▶ _Your goal_
What is the number of lines in the data below that contain "ofNat"? Answer with that number and no other words.

▶ _Supplied entries_
=== Begin Enclosure ===

/-- READ-STATE, from any station and in UNCONFIGURED and RUNNING alike, answers the record of the object named as it
stands, or the result that refuses it, and changes nothing but the permit. Every record answered holds at most 41 bytes,
and that of an enabled sign exactly 41, while the sign entries have four slots of at most four zones and two doors each
and the fire zone list holds at most 24 zones. The bytes of each record are spelled out field by field in the order its
rule lists them, and the codes of its fields as chapter 11 numbers them. The model's choices among them: a line of a rule
that names two things gives two fields, and the record in flight is four bytes of none without one (log 20); a remainder
of a time is rounded by a free value (log 5); the place in the fire zone list counts from 1 (log 32); seconds in a call's
record and in the part summary (log 36); the fill of a slot's lists (log 37) and of an empty slot (log 45); the fields of a
timer that does not run (log 42); the beat timer as a flag (log 43). -/
def Obligations.ReadStateAnswersTheRecord : Prop :=
  (∀ (s : State) (h : Header) (object index : Byte), s.takes h →
    exec (.readState h object index) s =
      .next (State.beginPass
        (match object.toNat with
        | 0 =>
          if 1 ≤ index.toNat ∧ index.toNat ≤ 126 then
            (s.taken h).answer h 0x04#8 .done (s.deviceBytes index.toNat)
          else (s.taken h).answer h 0x04#8 .badIndex []
        | 1 =>
          if 1 ≤ index.toNat ∧ index.toNat ≤ 24 then (s.taken h).answer h 0x04#8 .done (s.zoneBytes index.toNat)
          else (s.taken h).answer h 0x04#8 .badIndex []
        | 2 =>
          if index.toNat ≤ 31 then (s.taken h).answer h 0x04#8 .done (s.doorBytes index.toNat)
          else (s.taken h).answer h 0x04#8 .badIndex []
        | 3 =>
          if index.toNat ≤ 47 then (s.taken h).answer h 0x04#8 .done (s.signBytes index.toNat)
          else (s.taken h).answer h 0x04#8 .badIndex []
        | 4 =>
          match s.liveCall index.toNat with
          | some c => (s.taken h).answer h 0x04#8 .done (s.callBytes c)
          | none => (s.taken h).answer h 0x04#8 .badIndex []
        | 5 =>
          (s.taken h).answer h 0x04#8 .done
            (BitVec.ofNat 8 s.zone.fireList.length :: s.zone.fireList.map fun z => BitVec.ofNat 8 z)
        | 6 => (s.taken h).answer h 0x04#8 .done s.summaryBytes
        | _ => (s.taken h).answer h 0x04#8 .badRequest [])))
    ∧ (∀ (s : State) (object index : Nat) (record : List Byte), s.readObject object index = .ok record →
    (∀ n, (s.signEntry n).slots.length = 4
      ∧ ∀ o, some o ∈ (s.signEntry n).slots → o.zones.length ≤ 4 ∧ o.doors.length ≤ 2) →
    s.zone.fireList.length ≤ 24 →
    record.length ≤ 41 ∧ (object = 3 → (s.signEntry index).enabled = true → record.length = 41))
    ∧ (∀ s : State,
      let one : Nat → List Byte := fun n => [BitVec.ofNat 8 n]
      let two : Nat → List Byte := fun n => [BitVec.ofNat 8 (n / 256), BitVec.ofNat 8 n]
      let flag : Bool → List Byte := fun b => [if b then 1#8 else 0#8]
      let orOne : Option Nat → List Byte := fun o => one (o.getD 255)
      let bit : Bool → Nat → Nat := fun b n => if b then n else 0
      let units : Nat → Nat → Nat := fun ticks unit =>
        if ticks % unit = 0 then ticks / unit
        else if Config.roundsTimeUp ticks unit then ticks / unit + 1
        else ticks / unit
      let left : Option Timer → Nat → List Byte := fun t secs =>
        match t with
        | none => two 65535
        | some t => two (units (t.start + t.len - s.clock) (secs * 25000))
      let place : Option Nat → List Byte := fun o =>
        match o with
        | none => one 255
        | some k => one (k + 1)
      let shown : Option Display → List Byte := fun x => orOne (x.map Display.code)
      (∀ d, let e := s.deviceEntry d
        let r := s.device d
        let c := r.causes
        let detector : List Byte :=
          match s.detector d with
          | none => []
          | some x =>
            one x.state.code ++ one x.verify ++ two x.baseline ++ two x.limitLow ++ two x.limitHigh
              ++ two (x.filtered % 65536).toNat ++ one x.lastClass.code ++ one x.lastCompare.code
              ++ two (x.lastNormal.getD 65535) ++ orOne (x.lastSet.map WingMode.code)
        s.deviceBytes d =
          flag e.enabled ++ one (DeviceKind.code e.kind) ++ one e.zone ++ flag (s.mark s.sup.selector d)
            ++ one (r.history.foldl (fun n seen => 2 * n + bit seen 1) 0) ++ one (r.history.count false)
            ++ flag c.missing
            ++ one (bit c.missing 0x80 + bit c.fault 0x40 + bit c.low 0x20 + bit c.compLimit 0x10 + bit c.tamper 0x08
              + bit c.signFault 0x04 + bit c.lampFault 0x02)
            ++ (if e.kind = some .smoke ∨ e.kind = some .heat then detector
              else if e.kind = some .motion then flag (s.motionFlag d)
              else if e.kind = some .help then orOne ((s.call.calls.find? (·.point == d)).map (·.number))
              else []))
      ∧ (∀ z, let e := s.zoneEntry z
        let r := s.zoneRecord z
        let g := s.guardRecord z
        let o := s.occupancy z
        s.zoneBytes z =
          flag e.enabled ++ one e.kind.code ++ one e.mode.code ++ flag e.counted
            ++ one r.fire.code ++ one (if r.fire = .alarm then 2 else if r.fire = .alert then 1 else 0)
            ++ left r.window 1 ++ left r.walk 60 ++ orOne r.cause
            ++ one (deviceNumbers.filter fun d =>
              (s.deviceEntry d).zone == z && (s.detector d).map (·.state) == some .alarm).length
            ++ place (s.zone.fireList.findIdx? (· == z))
            ++ one (deviceNumbers.filter fun d =>
              (s.deviceEntry d).enabled && (s.deviceEntry d).zone == z && s.causes d != .empty).length
            ++ one g.state.code ++ left (g.exitTimer.or g.entryTimer) 1 ++ orOne g.entering
            ++ orOne (g.source.map (·.1.code)) ++ orOne (g.source.map (·.2)) ++ one g.further
            ++ two o.count ++ one o.undercount ++ one o.overcount)
      ∧ (∀ d, let e := s.doorEntry d
        let r := s.doorRecord d
        let orders : Bool → List Byte := fun flying =>
          flag (s.order.pool.any fun q => q.inFlight == flying && q.target == e.module
            && match q.code with
              | .lock => true
              | .unlock => true
              | .pulse _ => true
              | .hold => true
              | .release => true
              | .display _ => false
              | .lamp _ => false
              | .raw _ => false)
        s.doorBytes d =
          flag e.enabled ++ one e.module ++ one e.kind.code ++ one e.sideA ++ one e.sideB ++ flag e.fireRelease
            ++ flag e.entryDoor ++ two e.heldA ++ two e.heldB
            ++ if e.enabled = false then []
              else
                orOne (r.state.map DoorState.code) ++ flag (s.passable d) ++ one r.desired.code ++ one r.cause.code
                  ++ orOne (r.commanded.map Setting.code) ++ orOne (r.contact.map Contact.code)
                  ++ orOne (r.feedback.map LockFeedback.code) ++ flag r.exitFlag ++ flag r.latch
                  ++ orOne (r.fault.map FaultCause.code) ++ one r.window.code ++ left r.pulseTimer 1
                  ++ two ((r.heldTimer.map fun t => units (s.clock - t.start) 25000).getD 65535)
                  ++ orders false ++ orders true ++ flag r.owed)
      ∧ (∀ n, let e := s.signEntry n
        let r := s.signRecord n
        let slots := e.slots.flatMap fun x =>
          match x with
          | none => List.replicate 7 0#8
          | some o =>
            one o.arrow.slotCode ++ o.zones.flatMap one ++ List.replicate (4 - o.zones.length) 0#8
              ++ o.doors.flatMap one ++ List.replicate (2 - o.doors.length) 255#8
        let ordered := fun flying : Bool =>
          (s.order.pool.filter fun q => q.inFlight == flying && q.target == e.device).findSome? fun q =>
            match q.code with
            | .display x => some x
            | _ => none
        let slot : List Byte :=
          match r.desired with
          | some (.steady a) => place (e.slots.findIdx? fun x => x.map (·.arrow) == some a)
          | some (.flashing a) => place (e.slots.findIdx? fun x => x.map (·.arrow) == some a)
          | _ => one 255
        s.signBytes n =
          flag e.enabled ++ one e.device ++ one e.default ++ slots
            ++ if e.enabled = false then []
              else
                shown r.desired ++ slot ++ shown r.commanded
                  ++ shown ((ordered false).or ((ordered true).or r.commanded)) ++ shown r.echo ++ flag r.fault
                  ++ flag (s.causes e.device).missing ++ flag (s.causes e.device).signFault
                  ++ flag ((ordered false).isSome || (ordered true).isSome) ++ flag r.owed)
      ∧ (∀ c : Call,
        let queue := [7, 6, 5, 4, 3, 2, 1, 0].flatMap fun p => s.call.calls.filter (·.priority == p)
        s.callBytes c =
          one c.number ++ one c.point ++ one c.zone ++ one c.kind.code ++ one c.priority ++ one c.state.code ++ one c.press
            ++ flag c.trapped ++ flag c.unanswered ++ place (queue.findIdx? (·.number == c.number))
            ++ match c.timer with
              | none => [0#8, 255#8, 255#8, 255#8, 255#8, 255#8]
              | some t =>
                flag true
                  ++ two (if t.stepped = true ∨ t.cycleB ≤ t.stepA then 65535
                    else units (t.start + t.stepA * 25000 - s.clock) 25000)
                  ++ two (units (t.start + t.cycleB * 25000 - s.clock) 25000) ++ one c.cycles)
      ∧ s.summaryBytes =
        one s.mgmt.part.code ++ one s.stationNumber.toNat ++ one s.mgmt.mode.code ++ flag s.mgmt.wing.loaded
          ++ left s.sup.periodTimer 1 ++ flag s.zone.evacuation ++ flag s.zone.routeStale
          ++ orOne s.zone.fireList.head? ++ one s.zone.fireList.length ++ one s.call.attention
          ++ one s.call.calls.length ++ orOne ((s.call.calls.find? (·.state == .offered)).map (·.number))
          ++ one (signNumbers.filter fun n =>
            (s.signEntry n).enabled && (s.signRecord n).desired == some .cross).length
          ++ one (s.order.pool.filter (·.cls == 0)).length ++ one (s.order.pool.filter (·.cls == 1)).length
          ++ one (s.order.pool.filter (·.cls == 2)).length
          ++ (match s.order.pool.find? (·.inFlight) with
            | none => [255#8, 255#8, 255#8, 255#8]
            | some q =>
              one q.target
                ++ (match q.code with
                  | .lock => [1#8]
                  | .unlock => [2#8]
                  | .pulse n => 3#8 :: one n
                  | .hold => [4#8]
                  | .release => [5#8]
                  | .display x => 6#8 :: one x.code
                  | .lamp l => 7#8 :: one l.code
                  | .raw b => 8#8 :: one b.length)
                ++ one q.cls ++ one q.attempts)
          ++ flag s.order.halt ++ one (doorNumbers.filter fun d => (s.doorRecord d).owed).length
          ++ one (signNumbers.filter fun n => (s.signRecord n).owed).length ++ one s.port.link.code
          ++ flag s.port.beatTimer.isSome ++ flag s.port.pause)
    ∧ [DetectorState.disabled, .quiet, .pre, .verify, .alarm, .trouble].map (·.code) = List.range 6
    ∧ [Classification.none, .fault, .saturated, .low, .normal, .absent].map (·.code) = List.range 6
    ∧ [Compare.none, .below, .pre, .above, .unordered].map (·.code) = List.range 5
    ∧ [none, some DeviceKind.smoke, some .heat, some .mcp, some .motion, some .door, some .help, some .sign].map
      DeviceKind.code = List.range 8
    ∧ [ZoneKind.gallery, .corridor, .stair, .strongroom, .service].map (·.code) = List.range 5
    ∧ [Coincidence.single, .double].map (·.code) = List.range 2
    ∧ [FireState.disabled, .normal, .alert, .alarm, .test].map (·.code) = List.range 5
    ∧ [GuardState.disarmed, .exiting, .armed, .entering, .intrusion].map (·.code) = List.range 5
    ∧ [SourceKind.motion, .opening, .forced, .exitRequest, .help, .tamper, .entryDelay].map (·.code) = [1, 2, 3, 4, 5, 6, 7]
    ∧ [DoorKind.egress, .fire, .secure, .strongroom].map (·.code) = List.range 4
    ∧ [DoorState.secured, .ajar, .free, .held, .shut, .openAuth, .propped, .forced, .released, .fault].map (·.code)
      = List.range 10
    ∧ [Setting.lock, .unlock, .hold, .release].map (·.code) = List.range 4
    ∧ [DesiredCause.schedule, .fire].map (·.code) = List.range 2
    ∧ [Contact.closed, .open].map (·.code) = [1, 2]
    ∧ [LockFeedback.locked, .held, .unlocked, .free].map (·.code) = [1, 1, 2, 2]
    ∧ [PulseWindow.closed, .pending, .open].map (·.code) = List.range 3
    ∧ [FaultCause.missing, .orderFailed].map (·.code) = List.range 2
    ∧ [CallKind.assist, .urgent].map (·.code) = [1, 2] ∧ [CallState.waiting, .offered, .taken].map (·.code) = List.range 3
    ∧ [LampState.off, .waiting, .answered, .busy].map (·.code) = List.range 4
    ∧ [Arrow.left, .right, .ahead, .up, .down].map (·.slotCode) = [1, 2, 3, 4, 5]
    ∧ [Display.dark, .cross, .steady .left, .steady .right, .steady .ahead, .steady .up, .steady .down, .flashing .left,
        .flashing .right, .flashing .ahead, .flashing .up, .flashing .down].map (·.code)
      = [0, 1, 16, 17, 18, 19, 20, 24, 25, 26, 27, 28]
    ∧ [PartState.unnumbered, .unconfigured, .running].map (·.code) = List.range 3
    ∧ [LinkState.standAlone, .online].map (·.code) = List.range 2 ∧ [WingMode.day, .night].map (·.code) = List.range 2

=== End Enclosure ===

▶ _Output for this exercise_
3